Read through the records. Copy each line that has the word "words".

Data for processing —
◆ ◆ ◆

-- ==== Sys2Proof/Laws/PerInstr.lean ====
section
/-! SUPPORT. For every constructor of Instr: decoding the words of the well-formed instruction gives it back. -/

namespace Sys2Proof.Laws.RoundTrip

/-- Decoding the words of a well-formed instruction gives it back. -/
def Statement (i : Instr) : Prop := wellFormed i = true → ∀ w e, encode i = some (w, e) → decode w e = i

theorem iadd (i) : Statement (.iadd i) := fun h =>
  row_round ⟨0, false, (bInt3 .iadd legArith)⟩ rfl rfl 0x000 rfl rfl (by decide) rfl rfl (rInt3 .iadd legArith 0x000 i h)

theorem iaddImm (i) : Statement (.iaddImm i) := fun h =>
  row_round ⟨1, false, (bInt3I .iaddImm legArith)⟩ rfl (imm_trim _) 0x020 rfl rfl (by decide) rfl rfl (rInt3I .iaddImm legArith 0x020 i h)

theorem isub (i) : Statement (.isub i) := fun h =>
  row_round ⟨0, false, (bInt3 .isub legArith)⟩ rfl rfl 0x001 rfl rfl (by decide) rfl rfl (rInt3 .isub legArith 0x001 i h)

theorem isubImm (i) : Statement (.isubImm i) := fun h =>
  row_round ⟨1, false, (bInt3I .isubImm legArith)⟩ rfl (imm_trim _) 0x021 rfl rfl (by decide) rfl rfl (rInt3I .isubImm legArith 0x021 i h)

theorem imul (i) : Statement (.imul i) := fun h =>
  row_round ⟨0, false, (bInt3 .imul legArith)⟩ rfl rfl 0x002 rfl rfl (by decide) rfl rfl (rInt3 .imul legArith 0x002 i h)

theorem imulImm (i) : Statement (.imulImm i) := fun h =>
  row_round ⟨1, false, (bInt3I .imulImm legArith)⟩ rfl (imm_trim _) 0x022 rfl rfl (by decide) rfl rfl (rInt3I .imulImm legArith 0x022 i h)

theorem imulhi (i) : Statement (.imulhi i) := fun h =>
  row_round ⟨0, false, (bInt3 .imulhi legPlain)⟩ rfl rfl 0x003 rfl rfl (by decide) rfl rfl (rInt3 .imulhi legPlain 0x003 i h)

theorem imulhiImm (i) : Statement (.imulhiImm i) := fun h =>
  row_round ⟨1, false, (bInt3I .imulhiImm legPlain)⟩ rfl (imm_trim _) 0x023 rfl rfl (by decide) rfl rfl (rInt3I .imulhiImm legPlain 0x023 i h)

theorem imad (i) : Statement (.imad i) := fun h =>
  row_round ⟨0, false, (bInt4 .imad legArith)⟩ rfl rfl 0x004 rfl rfl (by decide) rfl rfl (rInt4 .imad legArith 0x004 i h)

theorem imadImm (i) : Statement (.imadImm i) := fun h =>
  row_round ⟨1, false, (bInt4I .imadImm legArith)⟩ rfl (imm_trim _) 0x024 rfl rfl (by decide) rfl rfl (rInt4I .imadImm legArith 0x024 i h)

theorem imin (i) : Statement (.imin i) := fun h =>
  row_round ⟨0, false, (bInt3 .imin legPlain)⟩ rfl rfl 0x005 rfl rfl (by decide) rfl rfl (rInt3 .imin legPlain 0x005 i h)

theorem iminImm (i) : Statement (.iminImm i) := fun h =>
  row_round ⟨1, false, (bInt3I .iminImm legPlain)⟩ rfl (imm_trim _) 0x025 rfl rfl (by decide) rfl rfl (rInt3I .iminImm legPlain 0x025 i h)

theorem imax (i) : Statement (.imax i) := fun h =>
  row_round ⟨0, false, (bInt3 .imax legPlain)⟩ rfl rfl 0x006 rfl rfl (by decide) rfl rfl (rInt3 .imax legPlain 0x006 i h)

theorem imaxImm (i) : Statement (.imaxImm i) := fun h =>
  row_round ⟨1, false, (bInt3I .imaxImm legPlain)⟩ rfl (imm_trim _) 0x026 rfl rfl (by decide) rfl rfl (rInt3I .imaxImm legPlain 0x026 i h)

theorem iabs (i) : Statement (.iabs i) := fun h =>
  row_round ⟨0, false, (bInt2 .iabs legAbs)⟩ rfl rfl 0x007 rfl rfl (by decide) rfl rfl (rInt2 .iabs legAbs 0x007 i h)

theorem ineg (i) : Statement (.ineg i) := fun h =>
  row_round ⟨0, false, (bInt2 .ineg legNeg)⟩ rfl rfl 0x008 rfl rfl (by decide) rfl rfl (rInt2 .ineg legNeg 0x008 i h)

theorem and (i) : Statement (.and i) := fun h =>
  row_round ⟨0, false, (bInt3 .and legLogic)⟩ rfl rfl 0x009 rfl rfl (by decide) rfl rfl (rInt3 .and legLogic 0x009 i h)

theorem andImm (i) : Statement (.andImm i) := fun h =>
  row_round ⟨1, false, (bInt3I .andImm legLogic)⟩ rfl (imm_trim _) 0x029 rfl rfl (by decide) rfl rfl (rInt3I .andImm legLogic 0x029 i h)

theorem or (i) : Statement (.or i) := fun h =>
  row_round ⟨0, false, (bInt3 .or legLogic)⟩ rfl rfl 0x00A rfl rfl (by decide) rfl rfl (rInt3 .or legLogic 0x00A i h)

theorem orImm (i) : Statement (.orImm i) := fun h =>
  row_round ⟨1, false, (bInt3I .orImm legLogic)⟩ rfl (imm_trim _) 0x02A rfl rfl (by decide) rfl rfl (rInt3I .orImm legLogic 0x02A i h)

theorem xor (i) : Statement (.xor i) := fun h =>
  row_round ⟨0, false, (bInt3 .xor legLogic)⟩ rfl rfl 0x00B rfl rfl (by decide) rfl rfl (rInt3 .xor legLogic 0x00B i h)

theorem xorImm (i) : Statement (.xorImm i) := fun h =>
  row_round ⟨1, false, (bInt3I .xorImm legLogic)⟩ rfl (imm_trim _) 0x02B rfl rfl (by decide) rfl rfl (rInt3I .xorImm legLogic 0x02B i h)

theorem not (i) : Statement (.not i) := fun h =>
  row_round ⟨0, false, (bInt2 .not legLogic)⟩ rfl rfl 0x00C rfl rfl (by decide) rfl rfl (rInt2 .not legLogic 0x00C i h)

theorem andn (i) : Statement (.andn i) := fun h =>
  row_round ⟨0, false, (bInt3 .andn legLogic)⟩ rfl rfl 0x00D rfl rfl (by decide) rfl rfl (rInt3 .andn legLogic 0x00D i h)

theorem andnImm (i) : Statement (.andnImm i) := fun h =>
  row_round ⟨1, false, (bInt3I .andnImm legLogic)⟩ rfl (imm_trim _) 0x02D rfl rfl (by decide) rfl rfl (rInt3I .andnImm legLogic 0x02D i h)

theorem shl (i) : Statement (.shl i) := fun h =>
  row_round ⟨0, false, (bInt3 .shl legLogic)⟩ rfl rfl 0x00E rfl rfl (by decide) rfl rfl (rInt3 .shl legLogic 0x00E i h)

theorem shlImm (i) : Statement (.shlImm i) := fun h =>
  row_round ⟨1, false, (bInt3I .shlImm legLogic)⟩ rfl (imm_trim _) 0x02E rfl rfl (by decide) rfl rfl (rInt3I .shlImm legLogic 0x02E i h)

theorem shr (i) : Statement (.shr i) := fun h =>
  row_round ⟨0, false, (bInt3 .shr legLogic)⟩ rfl rfl 0x00F rfl rfl (by decide) rfl rfl (rInt3 .shr legLogic 0x00F i h)

theorem shrImm (i) : Statement (.shrImm i) := fun h =>
  row_round ⟨1, false, (bInt3I .shrImm legLogic)⟩ rfl (imm_trim _) 0x02F rfl rfl (by decide) rfl rfl (rInt3I .shrImm legLogic 0x02F i h)

theorem sar (i) : Statement (.sar i) := fun h =>
  row_round ⟨0, false, (bInt3 .sar legSar)⟩ rfl rfl 0x010 rfl rfl (by decide) rfl rfl (rInt3 .sar legSar 0x010 i h)

theorem sarImm (i) : Statement (.sarImm i) := fun h =>
  row_round ⟨1, false, (bInt3I .sarImm legSar)⟩ rfl (imm_trim _) 0x030 rfl rfl (by decide) rfl rfl (rInt3I .sarImm legSar 0x030 i h)

theorem rot (i) : Statement (.rot i) := fun h =>
  row_round ⟨0, false, (bInt3 .rot legLogic)⟩ rfl rfl 0x011 rfl rfl (by decide) rfl rfl (rInt3 .rot legLogic 0x011 i h)

theorem rotImm (i) : Statement (.rotImm i) := fun h =>
  row_round ⟨1, false, (bInt3I .rotImm legLogic)⟩ rfl (imm_trim _) 0x031 rfl rfl (by decide) rfl rfl (rInt3I .rotImm legLogic 0x031 i h)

◆ ◆ ◆

Exercise response —
/-! SUPPORT. For every constructor of Instr: decoding the words of the well-formed instruction gives it back. -/
/-- Decoding the words of a well-formed instruction gives it back. -/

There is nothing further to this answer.